The Search for Extraterrestrial Intelligence (SETI) Institute (everyone knows to “… pray that there’s intelligent life somewhere up in space, ’cause there’s bugger all down here on earth“), a joint effort of SETI and the University of California-Berkeley‘s Radio Astronomy Lab, which uses an array of radio telescopes to search for extraterrestrial signals has been suspended for lack of funding, a spokesperson said today. The radio telescopes are located about 300 miles north of San Francisco, and the effort has been largely funded by Microsoft co-founder Paul Allen, who gave more than $25 million to the project.

(An aside: if you would like to read Paul Allen’s discussion of how Bill Gates and Steve Balmer tried to “rip me <Allen> off,” you can get an “intro” on CNET, or read Allen’s book, Idea Man: A Memoir by the Cofounder of Microsoft. Those of us who lived/live in high tech will probably find NOTHING surprising about the tale. People who do are probably pretty naive, IMHO.)
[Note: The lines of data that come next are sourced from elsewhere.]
-- ==== Sys2Proof/Machine/Isolate.lean ====
section
/-! DEFINITION. What clears a partition: its buffers, contexts, caches and scratch, its crews and its tenants' frames
(R68, R109, R113), and the moves of a TDISP interface into ERROR and out of a stop. -/

namespace Sys2Proof.Machine

/-- Package cores of a partition, its tenants, and its crews. -/
def State.partCores (s : State) (p : Nat) : List Nat :=
  ((List.range 96).filter (s.partHas p)).flatMap fun c => (List.range 4).map (4 * c + ·)
def State.partTenants (s : State) (p : Nat) : List Nat :=
  (List.range 64).filter fun t => s.tenantValid t && s.tenantPart t == p
def State.partCrews (s : State) (p : Nat) : List (Nat × Crew) := s.pilot.crews.filter fun e => e.2.part == some p

/-- The typed buffers of a core read zero, and its bays' tags are zero (R192). -/
def State.zeroBuffers (s : State) (core : Nat) : State :=
  (s.zeroRange (bufKey core 0 0) (2 ^ 24)).modCore core fun k => { k with bays := [] }
/-- The core cache and the translation caches of a core are emptied. -/
def State.clearCaches (s : State) (core : Nat) : State :=
  ({ s with atc := s.atc.filter fun e => e.owner != Requester.core core && e.owner != Requester.bulk core }).dropCache core
/-- The granules of a scratch way of a die become invalid: it reads zero (R156, R157). -/
def State.clearScratch (s : State) (d w : Nat) : State :=
  let o := d * 2 ^ 29 + w * 0x1800000
  let s := s.zeroRange (scratchKey o) 0x1800000
  s.modTier fun t =>
    { t with scrHeld := t.scrHeld.filter fun e => !(decide (o ≤ 64 * e.1) && decide (64 * e.1 < o + 0x1800000))
             scrMark := t.scrMark.filter fun e => !(decide (o ≤ 64 * e.1) && decide (64 * e.1 < o + 0x1800000)) }
def State.clearPartScratch (s : State) (p : Nat) : State :=
  (List.range 4).foldl (fun s d =>
    ((List.range 16).filter (hasBit (s.regBits (rStackSplit p d) 15 0))).foldl (fun s w => s.clearScratch d w) s) s
/-- Every crew of a partition ends for a reason. -/
def State.endCrews (s : State) (p reason : Nat) : State :=
  (s.partCrews p).foldl (fun s e => s.failCrew e.1 reason 0xFFFF) s
/-- Every frame of a tenant enters SCRUB, but those RETIRED, which only ASSIGN moves (R68, R164). -/
def State.scrubTenant (s : State) (t : Nat) : State :=
  (s.tier.frames.filter fun e => e.2.owned && e.2.owner == t && e.2.state != .retired).foldl (fun s e => s.scrubFrame e.1) s

/-- Zeroing and scrubbing of a partition (R68). -/
def State.wipe (s : State) (p : Nat) : State :=
  let s := s.endCrews p 0x0A
  let s := (s.partCores p).foldl (fun s c => s.zeroBuffers c) s
  let s := s.clearPartScratch p
  (s.partTenants p).foldl (fun s t => s.scrubTenant t) s
def State.setTdisp (s : State) (vf st : Nat) : State := { s with tdisp := Map.set 0 s.tdisp vf st }
/-- An interface falls into ERROR: its partition is wiped, its tenants' laws are unloaded, and its function sends no request any
more, so that no act waits for a translation of it (R68, R83). While a STOP_INTERFACE is under way it stays so. -/
def State.interfaceError (s : State) (vf : Nat) : State :=
  if frozenTdisp (s.tdispState vf) then
    let p := vf - 1
    let s := (s.partTenants p).foldl (fun s t => s.unloadLaw t) s
    ((s.wipe p).setTdisp vf (if 4 ≤ s.tdispState vf then 7 else 3)).supply
      (fun w => match w with | .page _ fn _ _ _ => fn == vf | _ => false) []
  else s
/-- A frozen item of R68 is written: nothing changes and the interface falls into ERROR. -/
def State.frozenWrite (s : State) (p : Nat) : State := s.interfaceError (p + 1)
/-- The TDISP message code of STOP_INTERFACE's response in the outbox. -/
def tdispStopped : Nat := 3
/-- Stops whose scrubbing is complete answer, and their interfaces are unlocked (R68). -/
def State.finishStops (s : State) : State :=
  (s.tdisp.filter (4 < ·.2)).foldl (fun s e =>
    let ts := s.partTenants (e.1 - 1)
    if s.tier.frames.any fun f => f.2.state == .scrub && f.2.owned && ts.contains f.2.owner then s
    else (s.setTdisp e.1 0).send (.tdisp e.1 tdispStopped)) s

end Sys2Proof.Machine
end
The ANNUAL :-) state “budget crisis” in California and reduced federal dollars have deprived the project of funding, according to Karen Randall, SETI’s director of special projects. SETI put the Allen Telescope Array on hold about a week ago, as discussed by Franck Marchis, a principal investigator who does not work on the affected project, on his blog. SETI CEO Tom Pierson sent a letter on April 22 to donors to let them know that the array had been put into “hibernation” (“I’m sorry Dave….“) a safe state, maintained by a reduced staff, until a new funding cycle starts in 20113. That funding will cover the project until 2018.

The idea for construction of the array was conceived in 1997. Four years later, Paul Allen agreed to fund the venture, and 42 (“the answer to life, the universe, and everything”) antennas were constructed in Northern California‘s rural Cascade Mountains. Eventually, SETI plans to increase the number of “dish” antennas to 350.

Astronomer Jill Tartar, who is the current director of the Center for SETI Research, was the real-life inspiration for the character played by Jodie Foster in the 1997 movie, “Contact.”

Those of you in computer-related fields may remember that SETI was one of the early projects in distributed computing, a technique used by many projects, for good and evil, since.

Awhile ago, I tried to log in to the SETI app on my Macintosh, which I installed a long, long time ago. Eventually, I recalled my userid and password from that time.